Последнее отступление
Шрифт:
Васька лег на нары, не раздеваясь, и забылся.
Савостьян нарезал сала, поставил сковородку на огонь. Сало зашипело, на сковородке запрыгали брызги. Ноздри у Савостьяна раздулись. Разрезая луковицу, он восхищенно сказал:
— Какой скусный дух. Скажи на милость, такое же сало, а дома не так пахнет.
Подбросив в огонь сухое полено, он пошел в зимовье и стал трясти Баргута за плечо. Тот мычал, ворочался, но не просыпался.
— Эко разобрало тебя! Да вставай же, вставай.
Васька с усилием поднял голову, мутными глазами уставился на хозяина.
— Ужинать вставай.
— Ужинать? Я не хочу ужинать.
— Что с тобой приключилось? Я сала сколько нажарил, не выбрасывать же его. Ну-ка, — Савостьян положил на лоб Васьки свою руку. — А и верно, жар у тебя. Ишь, от головы так и пышет. Вот беда-то.
Ночью Баргуту стало хуже. Он рвал на себе рубашку, кричал:
— Двери откройте! Дыму-то напустили. Откройте! Ой-ой, догоняют. А ты в морду хочешь?! — Потом начинал что-то бормотать непонятное, затихал на некоторое время, вдруг ни с того ни с сего вскакивал на колени, обводил избу широко раскрытыми, безумными глазами и хрипло начинал петь песни.
Савостьяну стало жутко. Не дожидаясь утра, он запряг лошадь, положил Ваську на телегу и, привязав его чембуром к телеге, чтобы, упаси бог, не вскочил дорогой и не убежал, поехал домой.
Баба Савостьяна испугалась внезапного и столь позднего возвращения мужа, но быстро пришла в себя. Она встала на пороге, не пуская Савостьяна с Васькой на руках в избу.
— Он, можа, сдурел, а ты его сюда несешь. Да он нас ночью всех позарежет. Он и в своем уме был такой…
Савостьян матерно выругался, но слова бабы все-таки принял во внимание — положил Баргута в зимовье, с сопением стянул с него ичиги, бросил их в угол, вытер ладони о свои штаны.

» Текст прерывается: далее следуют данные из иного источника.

theorem State.drawIfRandom_palette (h : slotColor w ≠ 15) : s.drawIfRandom w = s := if_neg h

theorem State.slotHue_random (h : slotColor w = 15) : s.slotHue w = s.gen.rcolor := if_pos h

theorem State.slotHue_palette (h : slotColor w ≠ 15) : s.slotHue w = s.paletteAt (slotColor w) := if_neg h

end

/-- A New STEP that lights a set of LEDs in one colour over black, once `u` has drawn the colour and seeded what the
kind needs (42_pattern_engine.md R215 to R217). -/
theorem exec_step_lights {s u : State} {k : Kind} {member : Nat → Bool} {c : Color} (h : s.RunsKind k)
    (hn : s.pstat = .new) (hstart : k.start s.cfg s = (u.fillAll 0).fillWhere member c) :
    ∃ t, exec .step s = .next t ∧ t = { u with pstat := .refresh, dirty := true, buf := t.buf } ∧
      ∀ i < u.params.n, t.led i = if member i then c else 0 := by
  refine ⟨_, exec_step_new h hn, ?_⟩
  rw [hstart]
  exact ⟨State.fillWhere_record u 0 c member, State.led_fillAll_fillWhere u 0 c member⟩

theorem contains_walkSegment (n : Nat) (w : Word) (i : Nat) :
    (walkSegment n w).contains i = true ↔ i ∈ walkSegment n w := List.contains_iff_mem

/-- Settles O29: New with each colour source, and the action's rotation. -/
theorem walkStep : Obligations.WalkStep := by
  refine fun s h => ⟨fun hn => ?_, exec_step_rotates h (by decide) fun _ => rfl⟩
  obtain ⟨t, ht, hframe, hled⟩ := exec_step_lights h hn (u := (s.setCnt 0).drawIfRandom s.cfg) rfl
  refine ⟨t, ht, ?_⟩
  simp only [contains_walkSegment] at hled
  by_cases hc : slotColor s.cfg = 15
  · rw [State.drawIfRandom_random hc] at hframe hled
    rw [State.slotHue_random hc] at hled
    rw [hframe]
    exact ⟨rfl, fun hle => by omega, fun _ => ⟨rfl, rfl, hframe ▸ hled⟩⟩
  · rw [State.drawIfRandom_palette hc] at hframe hled
    rw [State.slotHue_palette hc] at hled
    rw [hframe]
    exact ⟨rfl, fun _ => ⟨rfl, rfl, hframe ▸ hled⟩, fun h15 => absurd h15 hc⟩

/-! ### The reveal step of ARC and RING (42_pattern_engine.md R216 to R218) -/

/-- A STEP whose action is a reveal step: MASK, then each LED by the highest-numbered of its groups. -/
theorem exec_step_reveals {s : State} {k : Kind} {group : Nat → Nat → Bool} {col : Nat → Color} (h : s.RunsKind k)
    (hp : k ∉ [Kind.solid, Kind.rainbow])
    (hact : k.act s.cfg (s.setCnt 0) = (s.setCnt 0).revealStep (slotSeed s.cfg) group col) (hn : s.pstat ≠ .new)
    (hc : slotPeriod s.cfg ≤ (s.gen.cnt + 1).toNat) :
    ∃ t, exec .step s = .next t ∧
      t = { s with pstat := .refresh, dirty := true, buf := t.buf,
                   gen := { s.gen with cnt := 0, mask := t.gen.mask } } ∧
      (s.gen.mask = 0 → t.gen.mask = slotSeed s.cfg) ∧ (s.gen.mask ≠ 0 → t.gen.mask = s.gen.mask >>> 1) ∧
      ∀ i < s.params.n, t.led i =
        if group 2 i then (if t.gen.mask.getLsbD 2 then col 2 else 0)
        else if group 1 i then (if t.gen.mask.getLsbD 1 then col 1 else 0)
        else if group 0 i then (if t.gen.mask.getLsbD 0 then col 0 else 0)
        else s.led i := by
  have hmask := State.revealStep_mask (s.setCnt 0) (slotSeed s.cfg) group col
  have hled := State.led_revealStep (s.setCnt 0) (slotSeed s.cfg) group col
  have hrecord := State.revealStep_record (s.setCnt 0) (slotSeed s.cfg) group col
  refine ⟨_, exec_step_acts h hp hn hc, ?_⟩
  rw [hact]
  generalize (s.setCnt 0).revealStep (slotSeed s.cfg) group col = u at hmask hled hrecord ⊢
  exact ⟨hrecord, fun hm => hmask.trans (if_pos hm), fun hm => hmask.trans (if_neg hm), hled⟩

/-! ### ARC (42_pattern_engine.md R216) -/

/-- The third of the chain that LED i stands in, the last one with the extra LEDs (42_pattern_engine.md R216). -/
def arcOf (n i : Nat) : Nat := if i < n / 3 then 0 else if i < 2 * (n / 3) then 1 else 2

— Сгорит парень, вон как пылает, — вздохнул он. — А ты что стоишь? — накинулся он на жену. — Давай воды холодной, рушник. Да живей ты ходи, боже ж мой, в кого ты такая неповоротливая? В колодец сбегай, а то припрешь из кадушки…
Когда жена принесла мокрое полотенце, Савостьян положил его Баргуту на лоб.
— Иди к Мельничихе, пусть поглядит парня…
Мельничиха, растрепанная, как всегда, неумытая, с заспанными глазами, прибежала, опередив Савостьяниху.
— А я так крепко спала, так спала. И сон хороший видела, — позабыв поздороваться, затрещала она. — Будто опять молодая да такая красивая, что ребята глаз от меня отвести не могут. А мне жениха выбрать надо. Я туда смотрю, я сюда смотрю…
— Хватит языком чесать. Парень, может, при смерти, а ты болтаешь. Лечи!
— Давай горшок глиняный без трещин, углей свежих, воды чистой, некипяченой, платок белый из козьей шерсти.
— Ты что, рехнулась? Где я тебе возьму козий платок?
— Козьего нету — давай из бараньей шерсти.
Савостьян принес все, что от него требовала Мельничиха. Она расстелила платок на столе, поставила на него горшок с водой, рядом положила угли. Согнувшись над горшком, начала шептать заклинания. Сейчас она сильно смахивала на ведьму. Ее космы повисли, закрыв лицо, костлявые руки быстро и бесшумно двигались над горшком. Наконец выпрямившись, она отбросила волосы, сотворила молитву и стала опускать горячие угли в воду — три раза по три угля.
— Я так и думала…
— Что?
— С глазу. Ты погляди, все угли потонули. Все до одного. Ух и худой глаз, кого хочешь в гроб сведет.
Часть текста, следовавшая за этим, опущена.